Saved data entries
┌──
/-! TRAP and its services. -/

/-- R171 with R170: GETC where the host answers a byte. -/
def Obligations.GetcReadsAByte : Prop :=
  ∀ (s : State) (b : Byte), s.nextAnswer = .byte b →
    ∃ t, exec .trapGetc s = .next t ∧ t.reg 0 = b.setWidth 16 ∧ t.reg 7 = s.pc ∧
      t.cond = condOf (b.setWidth 16) ∧ t.pc = s.pc ∧ KeepsRegs [0, 7] s t ∧ KeepsMem s t ∧
      KeepsInput s.takeAnswer t ∧ t.output = s.output ∧ t.accepts = s.accepts ∧ KeepsRun s t

/-- R172 with R170. -/
def Obligations.OutWritesTheLowByte : Prop :=
  ∀ s : State, s.readable 0 = true → s.acceptsAll 1 = true →
    ∃ t, exec .trapOut s = .next t ∧ t.output = s.output ++ [.byte ((s.reg 0).setWidth 8)] ∧
      t.accepts = s.acceptsAfter 1 ∧ t.reg 7 = s.pc ∧ t.cond = s.cond ∧ t.pc = s.pc ∧ KeepsRegs [7] s t ∧
      KeepsMem s t ∧ KeepsInput s t ∧ KeepsRun s t

/-- R173 with R170, R48: PUTS over a string of `n` words that successive reads from R0 on give, none zero, before a zero
one. A string that passes by KBSR is read from memory as it stands. One that runs through KBSR reads 0x8000 there, takes
one answer, a byte, and goes on; one that ends at KBSR takes one answer that is no byte. -/
def Obligations.PutsWritesTheString : Prop :=
  ∀ (s : State) (n : Nat), s.readable 0 = true → n < 65536 →
    (∀ k < n, s.wordRead (s.reg 0) k ≠ 0x0000) → s.wordRead (s.reg 0) n = 0x0000 → s.acceptsAll (n + 1) = true →
    ∃ t, exec .trapPuts s = .next t ∧
      t.output = s.output ++
        (List.range n).map (fun k => .byte ((s.wordRead (s.reg 0) k).setWidth 8)) ++ [.flush] ∧
      t.accepts = s.acceptsAfter (n + 1) ∧ t.reg 7 = s.pc ∧ t.cond = s.cond ∧ t.pc = s.pc ∧ KeepsRegs [7] s t ∧
      t.mem = (s.afterReads (s.reg 0) (n + 1)).mem ∧ KeepsInput (s.afterReads (s.reg 0) (n + 1)) t ∧ KeepsRun s t ∧
      ((∀ k ≤ n, s.reg 0 + BitVec.ofNat 16 k ≠ s.params.kbsrAddr) →
        (∀ k ≤ n, s.wordRead (s.reg 0) k = s.mem.readWord (s.reg 0 + BitVec.ofNat 16 k)) ∧ KeepsMem s t ∧
          KeepsInput s t) ∧
      (∀ j < n, s.params.wf → s.reg 0 + BitVec.ofNat 16 j = s.params.kbsrAddr →
        s.wordRead (s.reg 0) j = 0x8000 ∧ KeepsInput s.takeAnswer t ∧
          ∃ b, s.nextAnswer = .byte b ∧ t.mem.readWord s.params.kbsrAddr = 0x8000 ∧
            t.mem.readWord s.params.kbdrAddr = b.setWidth 16) ∧
      (s.params.wf → s.reg 0 + BitVec.ofNat 16 n = s.params.kbsrAddr →
        KeepsInput s.takeAnswer t ∧ ∀ b, s.nextAnswer ≠ .byte b)

/-- R173, R175, R204, R216: where the host refuses a write or the flush of PUTS or PUTSP, what it accepted stays written
and the run ends in `Fatal(IoFailure)`. PUTS sends one event for each word, so where the host accepts `k` events and the
first `k` words read are not zero, it refuses the byte of word `k`, or the flush if that word is zero. For PUTSP the
`n` words that go out whole send `sent`, and the refused event is one of `next`, those of word `n`. Which bytes of a
word go out is the spec's decision D13 (notes/assumptions/21.md). -/
def Obligations.StringFailureKeepsWhatWasWritten : Prop :=
  (∀ (s : State) (k : Nat), s.readable 0 = true → k < 65536 → s.accepts = some k →
    (∀ j < k, s.wordRead (s.reg 0) j ≠ 0x0000) →
    ∃ t, exec .trapPuts s = .next t ∧ t.run = .fatal .ioFailure ∧
      t.output = s.output ++ (List.range k).map (fun j => .byte ((s.wordRead (s.reg 0) j).setWidth 8)) ∧
      t.reg 7 = s.pc ∧ t.cond = s.cond ∧ t.pc = s.pc ∧ KeepsRegs [7] s t ∧
      t.mem = (s.afterReads (s.reg 0) (k + 1)).mem) ∧
  (∀ (s : State) (n k : Nat) (sent next : List OutEvent), s.readable 0 = true → n < 65536 → s.accepts = some k →
    (∀ j < n, s.wordRead (s.reg 0) j ≠ 0x0000) →
    sent = (List.range n).flatMap (fun j =>
      let w := s.wordRead (s.reg 0) j
      if w >>> 8 = 0x0000 then [.byte (w.setWidth 8)] else [.byte (w.setWidth 8), .byte ((w >>> 8).setWidth 8)]) →
    next = (let w := s.wordRead (s.reg 0) n
      if w = 0x0000 then [.flush] else if w >>> 8 = 0x0000 then [.byte (w.setWidth 8)]
      else [.byte (w.setWidth 8), .byte ((w >>> 8).setWidth 8)]) →
    sent.length ≤ k → k < sent.length + next.length →
    ∃ t, exec .trapPutsp s = .next t ∧ t.run = .fatal .ioFailure ∧
      t.output = s.output ++ sent ++ next.take (k - sent.length) ∧
      t.reg 7 = s.pc ∧ t.cond = s.cond ∧ t.pc = s.pc ∧ KeepsRegs [7] s t ∧
      t.mem = (s.afterReads (s.reg 0) (n + 1)).mem)

/-- R174 with R170: IN where the host answers a byte: prompt, flush, echo, flush, then R0 and COND. The
order is the spec's decision D14, the zero-extension D20 (notes/assumptions/7.md, notes/assumptions/20.md). -/
def Obligations.InPromptsReadsAndEchoes : Prop :=
  ∀ (s : State) (b : Byte), s.nextAnswer = .byte b → s.acceptsAll (s.params.inPrompt.length + 3) = true →
    ∃ t, exec .trapIn s = .next t ∧
      t.output = s.output ++ s.params.inPrompt.map .byte ++ [.flush, .byte b, .flush] ∧
      t.accepts = s.acceptsAfter (s.params.inPrompt.length + 3) ∧ t.reg 0 = b.setWidth 16 ∧ t.reg 7 = s.pc ∧
      t.cond = condOf (b.setWidth 16) ∧ t.pc = s.pc ∧ KeepsRegs [0, 7] s t ∧ KeepsMem s t ∧
      KeepsInput s.takeAnswer t ∧ KeepsRun s t

/-- R175 with R170, R48: PUTSP writes each word's low byte, then its high byte unless that is zero; the words are read
as PUTS reads them. -/
def Obligations.PutspWritesTheString : Prop :=
  ∀ (s : State) (n : Nat) (sent : List OutEvent), s.readable 0 = true → n < 65536 →
    (∀ k < n, s.wordRead (s.reg 0) k ≠ 0x0000) → s.wordRead (s.reg 0) n = 0x0000 →
    sent = (List.range n).flatMap (fun k =>
      let w := s.wordRead (s.reg 0) k
      if w >>> 8 = 0x0000 then [.byte (w.setWidth 8)] else [.byte (w.setWidth 8), .byte ((w >>> 8).setWidth 8)]) →
    s.acceptsAll (sent.length + 1) = true →
    ∃ t, exec .trapPutsp s = .next t ∧ t.output = s.output ++ sent ++ [.flush] ∧
      t.accepts = s.acceptsAfter (sent.length + 1) ∧ t.reg 7 = s.pc ∧ t.cond = s.cond ∧ t.pc = s.pc ∧
      KeepsRegs [7] s t ∧
      t.mem = (s.afterReads (s.reg 0) (n + 1)).mem ∧ KeepsInput (s.afterReads (s.reg 0) (n + 1)) t ∧ KeepsRun s t ∧
      ((∀ k ≤ n, s.reg 0 + BitVec.ofNat 16 k ≠ s.params.kbsrAddr) →
        (∀ k ≤ n, s.wordRead (s.reg 0) k = s.mem.readWord (s.reg 0 + BitVec.ofNat 16 k)) ∧ KeepsMem s t ∧
          KeepsInput s t) ∧
      (∀ j < n, s.params.wf → s.reg 0 + BitVec.ofNat 16 j = s.params.kbsrAddr →
        s.wordRead (s.reg 0) j = 0x8000 ∧ KeepsInput s.takeAnswer t ∧
          ∃ b, s.nextAnswer = .byte b ∧ t.mem.readWord s.params.kbsrAddr = 0x8000 ∧
            t.mem.readWord s.params.kbdrAddr = b.setWidth 16) ∧
      (s.params.wf → s.reg 0 + BitVec.ofNat 16 n = s.params.kbsrAddr →
        KeepsInput s.takeAnswer t ∧ ∀ b, s.nextAnswer ≠ .byte b)

/-- R176 with R170, R237: HALT flushes and ends the run in `Halted`, whose observation is what it left.
That it shows a value for a register nothing has written is the model's choice (notes/assumptions/24.md). -/
def Obligations.HaltFlushesAndHalts : Prop :=
  ∀ s : State, s.acceptsAll 1 = true →
    ∃ t, exec .trapHalt s = .next t ∧ t.run = .halted ∧ t.output = s.output ++ [.flush] ∧ t.reg 7 = s.pc ∧
      t.pc = s.pc ∧ t.cond = s.cond ∧ KeepsRegs [7] s t ∧ KeepsMem s t ∧ KeepsInput s t ∧
      t.accepts = s.acceptsAfter 1 ∧ t.params = s.params ∧ t.hold = s.hold ∧
      t.observation = some ⟨t.regs, s.pc, s.cond, s.mem, s.output ++ [.flush]⟩

/-- R177 with R170: an unknown trap code is fatal, after the R7 write. -/
def Obligations.UnknownTrapIsFatal : Prop :=
  ∀ (code : BitVec 8) (s : State),
    ∃ t, exec (.trapUnknown code) s = .next t ∧ t.run = .fatal (.unknownTrap code) ∧ t.reg 7 = s.pc ∧
      t.pc = s.pc ∧ t.cond = s.cond ∧ KeepsRegs [7] s t ∧ KeepsMem s t ∧ KeepsChannel s t ∧
      t.params = s.params ∧ t.hold = s.hold ∧ t.observation = none

/-- R178, R179: RTI and RES are fatal under their own tags and change nothing else. -/
def Obligations.ReservedOpcodesAreFatal : Prop :=
  ∀ s : State,
    (∃ t, exec .rti s = .next t ∧ t.run = .fatal (.illegalOpcode .rti) ∧ t.pc = s.pc ∧ t.cond = s.cond ∧
      KeepsRegs [] s t ∧ KeepsMem s t ∧ KeepsChannel s t ∧ t.params = s.params ∧ t.hold = s.hold) ∧
    (∃ t, exec .res s = .next t ∧ t.run = .fatal (.illegalOpcode .res) ∧ t.pc = s.pc ∧ t.cond = s.cond ∧
      KeepsRegs [] s t ∧ KeepsMem s t ∧ KeepsChannel s t ∧ t.params = s.params ∧ t.hold = s.hold)

/-- R204, R171, R174: end of input or a channel error on the blocking read of GETC or IN ends the run in
`Fatal(IoFailure)`; R7 holds the link and R0 and COND are not written. IN's flush before the read is the spec's decision
D14 (notes/assumptions/7.md), what stays at the stop D17 (R180, R208, R216; notes/assumptions/13.md). -/
def Obligations.EndOfInputIsFatal : Prop :=
  ∀ s : State, s.nextAnswer = .failed →
    (∃ t, exec .trapGetc s = .next t ∧ t.run = .fatal .ioFailure ∧ t.reg 7 = s.pc ∧ t.cond = s.cond ∧
      t.pc = s.pc ∧ KeepsRegs [7] s t ∧ KeepsMem s t ∧ t.output = s.output) ∧
    (s.acceptsAll (s.params.inPrompt.length + 1) = true →
      ∃ t, exec .trapIn s = .next t ∧ t.run = .fatal .ioFailure ∧ t.reg 7 = s.pc ∧ t.cond = s.cond ∧
        t.pc = s.pc ∧ KeepsRegs [7] s t ∧ KeepsMem s t ∧
        t.output = s.output ++ s.params.inPrompt.map .byte ++ [.flush])

/-- R204, R60: a write or flush the host does not accept ends the run in `Fatal(IoFailure)`: the byte of OUT, the flush
of HALT, and each event of IN, its prompt, the first flush, the echo and the last flush. What the host accepted before
stays sent. R7 holds the link, which R170 and the spec's decision D10 (notes/assumptions/18.md) put before the service;
R0 and COND are not written. What stays at the stop is D17 (R180, R208, R216; notes/assumptions/13.md). -/
def Obligations.OutputFailureIsFatal : Prop :=
  ∀ (s : State) (k : Nat), s.accepts = some k →
    (k = 0 → s.readable 0 = true → ∃ t, exec .trapOut s = .next t ∧ t.run = .fatal .ioFailure ∧
      t.output = s.output ∧ t.reg 7 = s.pc ∧ t.cond = s.cond ∧ t.pc = s.pc ∧ KeepsRegs [7] s t ∧ KeepsMem s t) ∧
    (k = 0 → ∃ t, exec .trapHalt s = .next t ∧ t.run = .fatal .ioFailure ∧
      t.output = s.output ∧ t.reg 7 = s.pc ∧ t.cond = s.cond ∧ t.pc = s.pc ∧ KeepsRegs [7] s t ∧ KeepsMem s t) ∧
    (k < s.params.inPrompt.length + 1 → ∃ t, exec .trapIn s = .next t ∧ t.run = .fatal .ioFailure ∧
      t.output = s.output ++ (s.params.inPrompt.map .byte ++ [.flush] : List OutEvent).take k ∧
      t.reg 7 = s.pc ∧ t.cond = s.cond ∧ t.pc = s.pc ∧ KeepsRegs [7] s t ∧ KeepsMem s t) ∧
    (∀ b, s.nextAnswer = .byte b → s.params.inPrompt.length + 1 ≤ k → k < s.params.inPrompt.length + 3 →
      ∃ t, exec .trapIn s = .next t ∧ t.run = .fatal .ioFailure ∧
        t.output = s.output ++ (s.params.inPrompt.map .byte ++ [.flush, .byte b, .flush] : List OutEvent).take k ∧
        t.reg 7 = s.pc ∧ t.cond = s.cond ∧ t.pc = s.pc ∧ KeepsRegs [7] s t ∧ KeepsMem s t)

/-- R61, R171, R174, R242: where the host has no byte yet, GETC answers the next state that holds, with the link written and nothing
else changed, and IN the same with its prompt and flush sent; the step of a core that so holds changes nothing but that
the host's answer is taken. The hold is the model's own (notes/assumptions/12.md). -/
def Obligations.ServicesWaitForInput : Prop :=
  ∀ s : State, s.nextAnswer = .nothing →
    (∃ t, exec .trapGetc s = .next t ∧ t.hold = some .getc ∧ t.reg 7 = s.pc ∧ t.cond = s.cond ∧ t.pc = s.pc ∧
      KeepsRegs [7] s t ∧ KeepsMem s t ∧ KeepsInput s.takeAnswer t ∧ t.output = s.output ∧ t.accepts = s.accepts ∧
      t.params = s.params ∧ t.run = s.run) ∧
    (s.acceptsAll (s.params.inPrompt.length + 1) = true →
      ∃ t, exec .trapIn s = .next t ∧ t.hold = some .inService ∧ t.reg 7 = s.pc ∧ t.cond = s.cond ∧ t.pc = s.pc ∧
        KeepsRegs [7] s t ∧ KeepsMem s t ∧ KeepsInput s.takeAnswer t ∧
        t.output = s.output ++ s.params.inPrompt.map .byte ++ [.flush] ∧
        t.accepts = s.acceptsAfter (s.params.inPrompt.length + 1) ∧ t.params = s.params ∧ t.run = s.run) ∧
    (s.run = .running → s.hold = some .getc ∨ s.hold = some .inService → step s = .next s.takeAnswer)

/-- R180, R242: where GETC or IN holds, the next step does what that one instruction does from the state before, the
answer that was no byte taken. So a service that held ends as it would have in one step had the byte been there. The
hold is the model's own (notes/assumptions/12.md). -/
def Obligations.HeldServiceEndsAsOneStep : Prop :=
  ∀ s t : State, s.run = .running → s.hold = none → t.hold ≠ none →
    (exec .trapGetc s = .next t → step t = exec .trapGetc s.takeAnswer) ∧
    (exec .trapIn s = .next t → step t = exec .trapIn s.takeAnswer)

/-! The whole machine. -/

/-- R22, R23: no instruction writes a register but its destination, the link R7 and, for GETC and IN, R0. An
instruction that neither stops nor holds has written these: they may be read, under `GPR_RESET_MODE = Unwritten` too.
So has every TRAP its link, whatever its service does after (R170, D10; notes/assumptions/18.md). -/
def Obligations.DestinationsAndNoOthersAreWritten : Prop :=
  ∀ (i : Instr) (s t : State), exec i s = .next t → KeepsRegs i.destRegs s t ∧
    (t.run = .running → t.hold = none → ∀ r ∈ i.destRegs, t.readable r = true) ∧
    (i ∈ [.trapGetc, .trapOut, .trapPuts, .trapIn, .trapPutsp, .trapHalt] ∨ (∃ code, i = .trapUnknown code) →
      t.reg 7 = s.pc ∧ t.readable 7 = true)

/-- R25: only BR, JMP, JSR and JSRR move PC beyond the step's increment. -/
def Obligations.OnlyTransfersMovePc : Prop :=
  ∀ (i : Instr) (s t : State), exec i s = .next t → i.writesPc = false → t.pc = s.pc

/-- R44, R46, R180: without a store, no word changes but the two keyboard registers, and those only by a poll. -/
def Obligations.OnlyStoresWriteMemory : Prop :=
  ∀ (i : Instr) (s t : State), exec i s = .next t → i.isStore = false →
    ∀ a, a ≠ s.params.kbsrAddr → a ≠ s.params.kbdrAddr → t.mem.readWord a = s.mem.readWord a

/-- R201 with R237: a step that ends the run has the cause the table of R201 gives for that end. `w` is the word the
step fetches where it holds for no service. `Fatal(IoFailure)` is the host's failure to answer a blocking read, or an
output event that a host of finite patience refused, and so accepts no more. -/
def Obligations.EveryEndHasItsCause : Prop :=
  ∀ (s t : State) (w : Word), step s = .next t → (s.memRead s.pc).1 = w →
    (t.run = .halted → s.hold = none ∧ decode w = .trapHalt) ∧
    (t.run = .fatal (.illegalOpcode .rti) → s.hold = none ∧ decode w = .rti) ∧
    (t.run = .fatal (.illegalOpcode .res) → s.hold = none ∧ decode w = .res) ∧
    (∀ code, t.run = .fatal (.unknownTrap code) → s.hold = none ∧ decode w = .trapUnknown code) ∧
    (t.run = .fatal .ioFailure →
      (s.nextAnswer = .failed ∧
        (s.hold = some .getc ∨ s.hold = some .inService ∨ (s.hold = none ∧ decode w ∈ [.trapGetc, .trapIn]))) ∨
      ((∃ k, s.accepts = some k) ∧ t.accepts = some 0 ∧
        (s.hold = some .inService ∨ (∃ service a, s.hold = some (.string service a)) ∨
          (s.hold = none ∧ decode w ∈ [.trapOut, .trapPuts, .trapIn, .trapPutsp, .trapHalt])))) ∧
    (t.run = .fatal .pcCeiling → s.hold = none ∧ s.pc = 0xFFFF) ∧
    (∀ r, t.run = .fatal (.unwrittenRegister r) → s.hold = none ∧ s.readable r = false)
└──
What is needed
Output each line of the records above exactly, beginning at the first, and stop once the line containing "one answer, a" has been output.

Answer to this task
/-! TRAP and its services. -/

/-- R171 with R170: GETC where the host answers a byte. -/
def Obligations.GetcReadsAByte : Prop :=
  ∀ (s : State) (b : Byte), s.nextAnswer = .byte b →
    ∃ t, exec .trapGetc s = .next t ∧ t.reg 0 = b.setWidth 16 ∧ t.reg 7 = s.pc ∧
      t.cond = condOf (b.setWidth 16) ∧ t.pc = s.pc ∧ KeepsRegs [0, 7] s t ∧ KeepsMem s t ∧
      KeepsInput s.takeAnswer t ∧ t.output = s.output ∧ t.accepts = s.accepts ∧ KeepsRun s t

/-- R172 with R170. -/
def Obligations.OutWritesTheLowByte : Prop :=
  ∀ s : State, s.readable 0 = true → s.acceptsAll 1 = true →
    ∃ t, exec .trapOut s = .next t ∧ t.output = s.output ++ [.byte ((s.reg 0).setWidth 8)] ∧
      t.accepts = s.acceptsAfter 1 ∧ t.reg 7 = s.pc ∧ t.cond = s.cond ∧ t.pc = s.pc ∧ KeepsRegs [7] s t ∧
      KeepsMem s t ∧ KeepsInput s t ∧ KeepsRun s t

/-- R173 with R170, R48: PUTS over a string of `n` words that successive reads from R0 on give, none zero, before a zero
one. A string that passes by KBSR is read from memory as it stands. One that runs through KBSR reads 0x8000 there, takes
one answer, a byte, and goes on; one that ends at KBSR takes one answer that is no byte. -/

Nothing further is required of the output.